Il y avait devant lui un cercle de personnes. Ils portaient de longues capes noires et des masques vénitiens. Ils se tenaient autour d’une jeune femme nue et la voix d’un homme au centre de l’assemblée susurrait des mots en latin. Il finit par désigner un des protagonistes en face de lui et ce dernier s’éloigna en compagnie de la demoiselle, qui fut aussitôt remplacée par une autre, elle aussi dans le plus simple appareil. Ce petit manège se répéta à plusieurs reprises. Marc, intriguée par cet inhabituel spectacle, décida de suivre un des couples qui venait de se former. Ils prenaient tous une petite porte dérobée dans un coin de la grande pièce.

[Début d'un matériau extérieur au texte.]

theorem State.openLetter_evolves (s : State) (q : Nat) :
    State.Evolves [.attic, .cellar, .larder, .host, .od, .captain, .stoker, .domains, .meter, .freeCtr, .lb, .rooms, .porch, .bell, .gz, .ex] s (State.openLetter s q) := by
  unfold State.openLetter
  split
  · exact State.Evolves.refl _ _
  · split
    · refine State.Evolves.step ?_ (State.refuseLetter_evolves ..) rfl
      exact State.Evolves.refl _ _
    · extract_lets +onlyGivenNames x19
      clear_value x19
      extract_lets +onlyGivenNames x20
      clear_value x20
      extract_lets +onlyGivenNames x21
      refine State.Evolves.cut (fs := [.attic, .cellar, .larder, .host, .od, .captain, .stoker, .domains, .meter, .freeCtr, .lb, .rooms, .porch, .bell, .gz, .ex]) (r := s) (x := x21) ?_ fun hx21 => ?_
      · unfold x21
        refine State.Evolves.ite ?_ ?_
        · refine State.Evolves.step ?_ (State.raise_evolves ..) rfl
          refine State.Evolves.step ?_ (State.count_evolves ..) rfl
          exact State.Evolves.refl _ _
        · exact State.Evolves.refl _ _
      clear_value x21
      refine State.Evolves.ite ?_ ?_
      · extract_lets +onlyGivenNames x22
        clear_value x22
        extract_lets +onlyGivenNames x23
        clear_value x23
        extract_lets +onlyGivenNames x24
        refine State.Evolves.cut (fs := [.attic, .cellar, .larder, .host, .od, .captain, .stoker, .domains, .meter, .freeCtr, .lb, .rooms, .porch, .bell, .gz, .ex]) (r := s) (x := x24) ?_ fun hx24 => ?_
        · unfold x24
          refine State.Evolves.step ?_ (State.demand_evolves ..) rfl
          refine State.Evolves.step ?_ (State.launch_evolves ..) rfl
          refine State.Evolves.step ?_ (State.advanceHead_evolves ..) rfl
          exact hx21
        clear_value x24
        refine State.Evolves.step ?_ (State.setOd_evolves ..) rfl
        refine State.Evolves.upd (s := x24) ?_ (State.tables_of rfl rfl rfl rfl rfl rfl rfl) rfl rfl rfl rfl rfl rfl rfl fun f hf => by cases f <;> first | rfl | simp at hf
        exact hx24
      · extract_lets +onlyGivenNames x25
        refine State.Evolves.cut (fs := [.attic, .cellar, .larder, .host, .od, .captain, .stoker, .domains, .meter, .freeCtr, .lb, .rooms, .porch, .bell, .gz, .ex]) (r := s) (x := x25) ?_ fun hx25 => ?_
        · unfold x25
          refine State.Evolves.ite ?_ ?_
          · refine State.Evolves.step ?_ (State.abandonExport_evolves ..) rfl
            exact hx21
          · exact hx21
        clear_value x25
        split
        · rename_i v26 v27 v28 e29 v30 e31 v32 v33 v34 e35
          refine State.Evolves.cut (fs := [.attic, .cellar, .larder, .host, .od, .captain, .stoker, .domains, .meter, .freeCtr, .lb, .rooms, .porch, .bell, .gz, .ex]) (r := s) (x := v33) (State.Evolves.eqv ?_ (congrArg (fun y => y.1) e35)) fun hv33 => ?_
          · refine State.Evolves.step ?_ (State.gzTake_evolves ..) rfl
            exact hx25
          refine State.Evolves.step ?_ (State.gzComplete_evolves ..) rfl
          refine State.Evolves.step ?_ (State.gzOpenCommit_evolves ..) rfl
          refine State.Evolves.step ?_ (State.gzLatch_evolves ..) rfl
          exact hv33

theorem State.pieceLetter_evolves (s : State) (q : Nat) :
    State.Evolves [.attic, .cellar, .larder, .host, .od, .meter, .lb, .porch, .bell, .gz, .ex] s (State.pieceLetter s q) := by
  unfold State.pieceLetter
  split
  · exact State.Evolves.refl _ _
  · extract_lets +onlyGivenNames x6
    clear_value x6
    split
    · refine State.Evolves.step ?_ (State.refuseLetter_evolves ..) rfl
      exact State.Evolves.refl _ _
    · split
      · refine State.Evolves.step ?_ (State.refuseLetter_evolves ..) rfl
        exact State.Evolves.refl _ _
      · refine State.Evolves.ite ?_ ?_
        · refine State.Evolves.step ?_ (State.gzEndUpdate_evolves ..) rfl
          refine State.Evolves.step ?_ (State.refuseLetter_evolves ..) rfl
          exact State.Evolves.refl _ _
        · extract_lets +onlyGivenNames x37
          clear_value x37
          extract_lets +onlyGivenNames x38
          clear_value x38
          extract_lets +onlyGivenNames x39
          refine State.Evolves.cut (fs := [.attic, .cellar, .larder, .host, .od, .meter, .lb, .porch, .bell, .gz, .ex]) (r := s) (x := x39) ?_ fun hx39 => ?_
          · unfold x39
            refine State.Evolves.step ?_ (State.demand_evolves ..) rfl
            refine State.Evolves.step ?_ (State.launch_evolves ..) rfl
            refine State.Evolves.step ?_ (State.advanceHead_evolves ..) rfl
            exact State.Evolves.refl _ _
          clear_value x39
          extract_lets +onlyGivenNames x40
          refine State.Evolves.cut (fs := [.attic, .cellar, .larder, .host, .od, .meter, .lb, .porch, .bell, .gz, .ex]) (r := s) (x := x40) ?_ fun hx40 => ?_
          · unfold x40
            refine State.Evolves.ite ?_ ?_
            · refine State.Evolves.step ?_ (State.count_evolves ..) rfl
              exact hx39
            · exact hx39
          clear_value x40
          extract_lets +onlyGivenNames x41
          clear_value x41
          refine State.Evolves.step ?_ (State.gzDealAll_evolves ..) rfl
          refine State.Evolves.upd (s := x40) ?_ (State.tables_of rfl rfl rfl rfl rfl rfl rfl) rfl rfl rfl rfl rfl rfl rfl fun f hf => by cases f <;> first | rfl | simp at hf
          exact hx40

Marc savait être discret, invisible même… Cela faisait partout des atouts requis pour son métier mais aussi de ses dons naturels. Aussi, c’est tout naturellement qu’il passa la petite ouverture. Il fut aussitôt assailli par des sons sourds de claques. Il entendit aussi des gémissements de plaisir et de douleur qui s’entremêlaient. Il s’empressa de s’approcher de la source la plus proche de ces troublants échos.

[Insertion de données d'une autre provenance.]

theorem State.failoverSwitch_evolves (s : State) (p : Nat) :
    State.Evolves [.od, .meter] s (State.failoverSwitch s p) := by
  unfold State.failoverSwitch
  refine State.Evolves.ite ?_ ?_
  · exact State.Evolves.refl _ _
  · split
    · exact State.Evolves.refl _ _
    · refine State.Evolves.step ?_ (State.switchPll_evolves ..) rfl
      exact State.Evolves.refl _ _

theorem State.clkEnableWrite_evolves (s : State) (v : Nat) :
    State.Evolves [.od, .meter] s (State.clkEnableWrite s v) := by
  unfold State.clkEnableWrite
  refine State.Evolves.step ?_ (State.stopDisabled_evolves ..) rfl
  refine State.Evolves.step ?_ (State.setOd_evolves ..) rfl
  exact State.Evolves.refl _ _

theorem State.leavePilot_evolves (s : State) (cause : Nat) :
    State.Evolves [.od, .meter] s (State.leavePilot s cause) := by
  unfold State.leavePilot
  refine State.Evolves.ite ?_ ?_
  · exact State.Evolves.refl _ _
  · extract_lets +onlyGivenNames x0
    refine State.Evolves.cut (fs := [.od, .meter]) (r := s) (x := x0) ?_ fun hx0 => ?_
    · unfold x0
      refine State.Evolves.step ?_ (State.setPll_evolves ..) rfl
      refine State.Evolves.step ?_ (State.setOd_evolves ..) rfl
      exact State.Evolves.refl _ _
    clear_value x0
    refine State.Evolves.step ?_ (State.count_evolves ..) rfl
    refine State.Evolves.step ?_ (State.setOd_evolves ..) rfl
    refine State.Evolves.step ?_ (State.setOd_evolves ..) rfl
    refine State.Evolves.step ?_ (State.retunePlls_evolves ..) rfl
    exact hx0

theorem State.cold_evolves (s : State) (cause : Nat) :
    State.Evolves [.attic, .cellar, .larder, .od, .captain, .stoker, .domains, .meter, .lb, .rooms, .porch, .ws, .bell, .gz, .ex, .pel, .dict, .mtr, .pwr, .cxl, .sec] s (State.cold s cause) := by
  unfold State.cold
  dsimp only
  refine State.Evolves.step ?_ (State.setOd_evolves ..) rfl
  exact State.Evolves.upd' (State.Evolves.refl _ _) (fun h => ⟨rfl, rfl, rfl, h.2.2.2⟩) (fun ⟨h1, h2, h3, h4, h5, h6, h7⟩ => ⟨foldl_rising _ _ _ _ (foldl_rising _ _ _ _ (foldl_rising _ _ _ _ rfl)), rfl, rfl, rfl, rfl, rfl, rfl⟩) (fun _ x hx => by simp [State.reset] at hx)
    List.prefix_rfl (Nat.le_refl _) fun f hf => by cases f <;> first | rfl | simp at hf

theorem State.askReset_evolves (s : State) (cause : Nat) :
    State.Evolves [.pwr] s (State.askReset s cause) := by
  unfold State.askReset
  refine State.Evolves.ite ?_ ?_
  · exact State.Evolves.refl _ _
  · refine State.Evolves.upd (s := s) ?_ (State.tables_of rfl rfl rfl rfl rfl rfl rfl) rfl rfl rfl rfl rfl rfl rfl fun f hf => by cases f <;> first | rfl | simp at hf
    exact State.Evolves.refl _ _

theorem State.keepHousePin_evolves (s : State) :
    State.Evolves [.pwr] s (State.keepHousePin s) := by
  unfold State.keepHousePin
  refine State.Evolves.ite ?_ ?_
  · exact State.Evolves.refl _ _
  · refine State.Evolves.step ?_ (State.askReset_evolves ..) rfl
    refine State.Evolves.upd (s := s) ?_ (State.tables_of rfl rfl rfl rfl rfl rfl rfl) rfl rfl rfl rfl rfl rfl rfl fun f hf => by cases f <;> first | rfl | simp at hf
    exact State.Evolves.refl _ _

theorem State.wakeToService_evolves (s : State) (stations : List Nat) :
    State.Evolves [.od, .meter] s (State.wakeToService s stations) := by
  unfold State.wakeToService
  refine State.Evolves.ite ?_ ?_
  · exact State.Evolves.refl _ _
  · refine State.Evolves.step ?_ (State.demand_evolves ..) rfl
    refine State.Evolves.step ?_ (State.wake_evolves ..) rfl
    exact State.Evolves.refl _ _

theorem State.setPort_evolves (s : State) (p : Nat) (st : Nat) (width : Nat) (rate : Nat) :
    State.Evolves [.od, .bell] s (State.setPort s p st width rate) := by
  unfold State.setPort
  refine State.Evolves.step ?_ (State.raise_evolves ..) rfl
  refine State.Evolves.step ?_ (State.setOd_evolves ..) rfl
  refine State.Evolves.step ?_ (State.setOd_evolves ..) rfl
  refine State.Evolves.step ?_ (State.setOd_evolves ..) rfl
  exact State.Evolves.refl _ _

theorem State.linkDown_evolves (s : State) (p : Nat) :
    State.Evolves [.attic, .cellar, .larder, .host, .od, .meter, .sent, .lb, .porch, .bell, .pel] s (State.linkDown s p) := by
  unfold State.linkDown
  refine State.Evolves.ite ?_ ?_
  · exact State.Evolves.refl _ _
  · refine State.Evolves.step ?_ (State.plPortDown_evolves ..) rfl
    refine State.Evolves.step ?_ (State.count_evolves ..) rfl
    refine State.Evolves.step ?_ (State.setPort_evolves ..) rfl
    exact State.Evolves.refl _ _

theorem State.linkTrain_evolves (s : State) (p : Nat) :
    State.Evolves [.od, .bell] s (State.linkTrain s p) := by
  unfold State.linkTrain
  extract_lets +onlyGivenNames x0
  clear_value x0
  refine State.Evolves.ite ?_ ?_
  · exact State.Evolves.refl _ _
  · refine State.Evolves.step ?_ (State.setPort_evolves ..) rfl
    exact State.Evolves.refl _ _

theorem State.linkRetry_evolves (s : State) (p : Nat) :
    State.Evolves [.od, .bell] s (State.linkRetry s p) := by
  unfold State.linkRetry
  refine State.Evolves.ite ?_ ?_
  · refine State.Evolves.step ?_ (State.linkTrain_evolves ..) rfl
    exact State.Evolves.refl _ _
  · exact State.Evolves.refl _ _

theorem State.refclkPort_evolves (s : State) (r : Nat) (count : Nat) :
    State.Evolves [.attic, .cellar, .larder, .host, .od, .meter, .sent, .lb, .porch, .bell, .pel, .pwr] s (State.refclkPort s r count) := by
  unfold State.refclkPort
  extract_lets +onlyGivenNames x0
  refine State.Evolves.cut (fs := [.attic, .cellar, .larder, .host, .od, .meter, .sent, .lb, .porch, .bell, .pel, .pwr]) (r := s) (x := x0) ?_ fun hx0 => ?_
  · unfold x0
    refine State.Evolves.step ?_ (State.refclkGate_evolves ..) rfl
    exact State.Evolves.refl _ _
  clear_value x0
  refine State.Evolves.ite ?_ ?_
  · refine State.Evolves.step ?_ (State.linkDown_evolves ..) rfl
    exact hx0
  · refine State.Evolves.ite ?_ ?_
    · refine State.Evolves.step ?_ (State.linkRetry_evolves ..) rfl
      exact hx0
    · exact hx0

theorem State.powerOff_evolves (s : State) :
    State.Evolves [.attic, .cellar, .larder, .od, .captain, .stoker, .domains, .meter, .lb, .rooms, .porch, .ws, .bell, .gz, .ex, .pel, .dict, .mtr, .pwr, .cxl, .sec] s (State.powerOff s) := by
  unfold State.powerOff
  extract_lets +onlyGivenNames x0
  refine State.Evolves.cut (fs := [.attic, .cellar, .larder, .od, .captain, .stoker, .domains, .meter, .lb, .rooms, .porch, .ws, .bell, .gz, .ex, .pel, .dict, .mtr, .pwr, .cxl, .sec]) (r := s) (x := x0) ?_ fun hx0 => ?_
  · unfold x0
    refine State.Evolves.step ?_ (State.cold_evolves ..) rfl
    exact State.Evolves.refl _ _
  clear_value x0
  refine State.Evolves.upd (s := x0) ?_ (fun ⟨h1, h2, h3, h4, h5, h6, h7⟩ => ⟨by first | exact h1 | exact aset_rising h1, by first | exact h2 | exact aset_rising h2, by first | exact h3 | exact aset_rising h3, by first | exact h4 | exact aset_rising h4, by first | exact h5 | exact aset_rising h5, by first | exact h6 | exact sadd_wf h6 | exact sdel_wf h6 | exact swf_filter h6, by first | exact h7 | exact aset_rising h7 | exact rising_filter h7⟩) rfl rfl rfl rfl rfl rfl rfl fun f hf => by cases f <;> first | rfl | simp at hf
  exact hx0

theorem State.supplyLost_evolves (s : State) :
    State.Evolves [.attic, .cellar, .larder, .od, .captain, .stoker, .domains, .meter, .lb, .rooms, .porch, .ws, .bell, .gz, .ex, .pel, .dict, .mtr, .pwr, .cxl, .sec] s (State.supplyLost s) := by
  unfold State.supplyLost
  refine State.Evolves.ite ?_ ?_
  · exact State.Evolves.refl _ _
  · extract_lets +onlyGivenNames x0
    refine State.Evolves.cut (fs := [.attic, .cellar, .larder, .od, .captain, .stoker, .domains, .meter, .lb, .rooms, .porch, .ws, .bell, .gz, .ex, .pel, .dict, .mtr, .pwr, .cxl, .sec]) (r := s) (x := x0) ?_ fun hx0 => ?_
    · unfold x0
      refine State.Evolves.step ?_ (State.powerOff_evolves ..) rfl
      exact State.Evolves.refl _ _
    clear_value x0
    refine State.Evolves.upd (s := x0) ?_ (State.tables_of rfl rfl rfl rfl rfl rfl rfl) rfl rfl rfl rfl rfl rfl rfl fun f hf => by cases f <;> first | rfl | simp at hf
    exact hx0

Dans la petite pièce de droite, un homme masqué corrigeait avec soin une superbe créature dont les membres supérieurs étaient entravés par des liens et suspendus à un crochet. Il abattait avec la régularité d’un métronome les lourdes lanières d’un martinet sur les fesses déjà écarlates de sa partenaire. Celle-ci laissait échapper un soupir après chaque coup. À côté d’eux, une jeune insoumise était allongée sur les genoux de son tortionnaire. Il la fessait sans interruption et semblait se délecter des délicieux tourments qu’il lui infligeait.

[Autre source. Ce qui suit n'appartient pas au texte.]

theorem execDecodeGatherTimeout_evolves (s : State) :
    ∃ t, execDecodeGatherTimeout s = .next t ∧ State.Evolves [.attic, .cellar, .larder, .host, .od, .meter, .tick, .lb, .porch, .bell, .gz, .ex, .mtr] s t := by
  unfold execDecodeGatherTimeout
  refine ⟨_, rfl, ?_⟩
  refine State.Evolves.step ?_ (State.endGather_evolves ..) rfl
  exact State.Evolves.refl _ _

theorem execMemoryPortGrant_evolves (port : Nat) (s : State) :
    ∃ t, execMemoryPortGrant port s = .next t ∧ State.Evolves [.meter, .sent, .porch, .ex, .cxl] s t := by
  unfold execMemoryPortGrant
  refine ⟨_, rfl, ?_⟩
  refine State.Evolves.step ?_ (State.portGrant_evolves ..) rfl
  exact State.Evolves.refl _ _

theorem execBurstArrival_evolves (thread : Nat) (taken : Nat) (ecc : Nat) (sec : Nat) (s : State) :
    ∃ t, execBurstArrival thread taken ecc sec s = .next t ∧ State.Evolves [.attic, .cellar, .larder, .host, .od, .meter, .lb, .porch, .bell] s t := by
  unfold execBurstArrival
  refine ⟨_, rfl, ?_⟩
  refine State.Evolves.step ?_ (State.burstArrival_evolves ..) rfl
  exact State.Evolves.refl _ _

theorem execLibrarySpecificProgram_evolves (q : Nat) (s : State) :
    ∃ t, execLibrarySpecificProgram q s = .next t ∧ State.Evolves [.attic, .cellar, .larder, .host, .od, .meter, .lb, .porch, .bell, .gz, .ex] s t := by
  unfold execLibrarySpecificProgram
  refine ⟨_, rfl, ?_⟩
  refine State.dispatching_evolves ?_ ?_
  · exact State.Evolves.refl _ _
  · refine State.Evolves.step ?_ (State.dispatchLetter_evolves ..) rfl
    refine State.Evolves.step ?_ (State.demand_evolves ..) rfl
    exact State.Evolves.refl _ _

theorem execRmsnormBwd_evolves (q : Nat) (s : State) :
    ∃ t, execRmsnormBwd q s = .next t ∧ State.Evolves [.attic, .cellar, .larder, .host, .od, .meter, .lb, .porch, .bell, .gz, .ex] s t := by
  unfold execRmsnormBwd
  refine ⟨_, rfl, ?_⟩
  refine State.dispatching_evolves ?_ ?_
  · exact State.Evolves.refl _ _
  · refine State.Evolves.step ?_ (State.dispatchLetter_evolves ..) rfl
    refine State.Evolves.step ?_ (State.demand_evolves ..) rfl
    exact State.Evolves.refl _ _

theorem execBenchWatchdog_evolves (bench : Nat) (cycles : Nat) (s : State) :
    ∃ t, execBenchWatchdog ⟨bench, cycles⟩ s = .next t ∧ State.Evolves [.od, .meter, .freeCtr, .lb, .rooms, .porch, .ws, .bell] s t := by
  unfold execBenchWatchdog
  refine ⟨_, rfl, ?_⟩
  refine State.Evolves.step ?_ (State.benchFault_evolves ..) rfl
  exact State.Evolves.refl _ _

theorem execBenchTrap_evolves (bench : Nat) (s : State) :
    ∃ t, execBenchTrap bench s = .next t ∧ State.Evolves [.od, .meter, .freeCtr, .lb, .rooms, .porch, .ws, .bell] s t := by
  unfold execBenchTrap
  refine ⟨_, rfl, ?_⟩
  refine State.Evolves.step ?_ (State.benchFault_evolves ..) rfl
  exact State.Evolves.refl _ _

theorem execGatedSiluBwd_evolves (q : Nat) (s : State) :
    ∃ t, execGatedSiluBwd q s = .next t ∧ State.Evolves [.attic, .cellar, .larder, .host, .od, .meter, .lb, .porch, .bell, .gz, .ex] s t := by
  unfold execGatedSiluBwd
  refine ⟨_, rfl, ?_⟩
  refine State.dispatching_evolves ?_ ?_
  · exact State.Evolves.refl _ _
  · refine State.Evolves.step ?_ (State.dispatchLetter_evolves ..) rfl
    refine State.Evolves.step ?_ (State.demand_evolves ..) rfl
    exact State.Evolves.refl _ _

theorem execSoftmaxBwd_evolves (q : Nat) (s : State) :
    ∃ t, execSoftmaxBwd q s = .next t ∧ State.Evolves [.attic, .cellar, .larder, .host, .od, .meter, .lb, .porch, .bell, .gz, .ex] s t := by
  unfold execSoftmaxBwd
  refine ⟨_, rfl, ?_⟩
  refine State.dispatching_evolves ?_ ?_
  · exact State.Evolves.refl _ _
  · refine State.Evolves.step ?_ (State.dispatchLetter_evolves ..) rfl
    refine State.Evolves.step ?_ (State.demand_evolves ..) rfl
    exact State.Evolves.refl _ _

theorem execEwAxpby_evolves (q : Nat) (s : State) :
    ∃ t, execEwAxpby q s = .next t ∧ State.Evolves [.attic, .cellar, .larder, .host, .od, .meter, .lb, .porch, .bell, .gz, .ex] s t := by
  unfold execEwAxpby
  refine ⟨_, rfl, ?_⟩
  refine State.dispatching_evolves ?_ ?_
  · exact State.Evolves.refl _ _
  · refine State.Evolves.step ?_ (State.dispatchLetter_evolves ..) rfl
    refine State.Evolves.step ?_ (State.demand_evolves ..) rfl
    exact State.Evolves.refl _ _

theorem execToppSelect_evolves (q : Nat) (s : State) :
    ∃ t, execToppSelect q s = .next t ∧ State.Evolves [.attic, .cellar, .larder, .host, .od, .meter, .lb, .porch, .bell, .gz, .ex] s t := by
  unfold execToppSelect
  refine ⟨_, rfl, ?_⟩
  refine State.dispatching_evolves ?_ ?_
  · exact State.Evolves.refl _ _
  · refine State.Evolves.step ?_ (State.dispatchLetter_evolves ..) rfl
    refine State.Evolves.step ?_ (State.demand_evolves ..) rfl
    exact State.Evolves.refl _ _

theorem execLayernorm_evolves (q : Nat) (s : State) :
    ∃ t, execLayernorm q s = .next t ∧ State.Evolves [.attic, .cellar, .larder, .host, .od, .meter, .lb, .porch, .bell, .gz, .ex] s t := by
  unfold execLayernorm
  refine ⟨_, rfl, ?_⟩
  refine State.dispatching_evolves ?_ ?_
  · exact State.Evolves.refl _ _
  · refine State.Evolves.step ?_ (State.dispatchLetter_evolves ..) rfl
    refine State.Evolves.step ?_ (State.demand_evolves ..) rfl
    exact State.Evolves.refl _ _

theorem execGatedSilu_evolves (q : Nat) (s : State) :
    ∃ t, execGatedSilu q s = .next t ∧ State.Evolves [.attic, .cellar, .larder, .host, .od, .meter, .lb, .porch, .bell, .gz, .ex] s t := by
  unfold execGatedSilu
  refine ⟨_, rfl, ?_⟩
  refine State.dispatching_evolves ?_ ?_
  · exact State.Evolves.refl _ _
  · refine State.Evolves.step ?_ (State.dispatchLetter_evolves ..) rfl
    refine State.Evolves.step ?_ (State.demand_evolves ..) rfl
    exact State.Evolves.refl _ _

Marc continua son exploration dans cet univers étrange et fascinant. La pièce suivante abritait plusieurs couples dont les corps nus s’entremêlaient avec indécence. On n’entendait que les jouissances et le bruit sec des va-et-vient qui s’enchaînaient comme une chorégraphie aux accents lascifs. Un homme seul était assis dans un coin et se masturbait de façon obscène en laissant échapper des râles sourds. Ce dernier finit par se lever, certainement satisfait par le plaisir solitaire qu’il venait de s’octroyer. Marc vit là une occasion en or, il se mit en travers de son chemin lorsqu’il emprunta le long couloir.

« Bonsoir. »

L’homme sursauta et porta sa main vers sa poitrine en lâchant un soupir de soulagement.

« Oh mon dieu ! Vous m’avez foutu une de ces trouilles ! Vous n’êtes pas en tenue ?

– Non, souffla Marc, j’ai malencontreusement laissé la mienne dans le vestiaire…

– Et du coup, vous vous êtes dit que vous balader en agent de sécurité serait une meilleure idée… Comment avez-vous fait pour rentrer habillé comme ça ? Vous avez l’air tellement… trivial !

– Justement, je trouve votre masque particulièrement à mon goût… »

A ces mots, Marc approcha son visage de la nuque de son interlocuteur.

« Hé ! Hé ! Moi, c’est uniquement les femmes qui m’intéressent.

– Moi aussi, dit-il avant de planter deux canines acérées dans la gorge de sa victime, mais il faut bien que je me nourrisse ! »

Et c’est en se délectant des bruits voluptueux qui régnaient tout autour que Marc le vampire s’abreuva du sang de l’homme dont la vie s’échappait peu à peu. Il ôta avec un calme olympien ses vêtements à ce dernier avant de les enfiler. Il continua sa sinistre besogne en traînant l’épaisse carcasse exsangue du défunt. Il savait que personne ne songerait à le chercher dans les anciens égouts du musée ; c’est là qu’avaient fini toutes ses anciennes victimes… Il réajusta son nouveau masque et remonta les escaliers de pierres, traversa à nouveau le couloir où le vacarme de ces corps qui s’entrechoquaient n’avait guère cessé. Il prit enfin place au milieu du cercle sans que personne ne s’étonne de sa présence et attendit sagement son tour tandis que le maître de cérémonie continuait de désigner les heureux élus… »

Olivier s’interrompit, visiblement satisfait de l’attention qu’il avait réussi à susciter auprès de son auditoire.

« Alors mon histoire vous plaît ?

– Elle me plairait encore davantage si tu la continuais, lança Annabel en faisant la moue, pourquoi tu t’arrêtes en si bon chemin ?

– Haha ! Je vous raconterai la suite demain…

– Tu as raison, répondis-je, on est tous un peu ivres, fatigués et une longue journée de marche nous attend ! On a un trésor à trouver … Mais j’avoue que ton histoire risque de nous tenir compagnie demain soir, tu t’es surpassé !

– Je sais, merci ! Allez bonne nuit tout le monde ! »

Les membres de la petite assistance se dirigèrent chacun vers leur tente tandis qu’Andrew demeurait assis au coin du feu.

« Je reste là pour surveiller le campement. Reposez-vous bien. Avec vos histoires de pervers à dormir debout… »

Il alluma un nouveau cigare et but tout de suite une longue gorgée d’une petite flasque argentée. Toky, lui, était médusé, visiblement choqué ou troublé par le conte qu’il venait d’entendre. Je pris Annabel par la main et nous nous dirigeâmes vers notre couche. Une fois allongés, elle se blottit contre moi.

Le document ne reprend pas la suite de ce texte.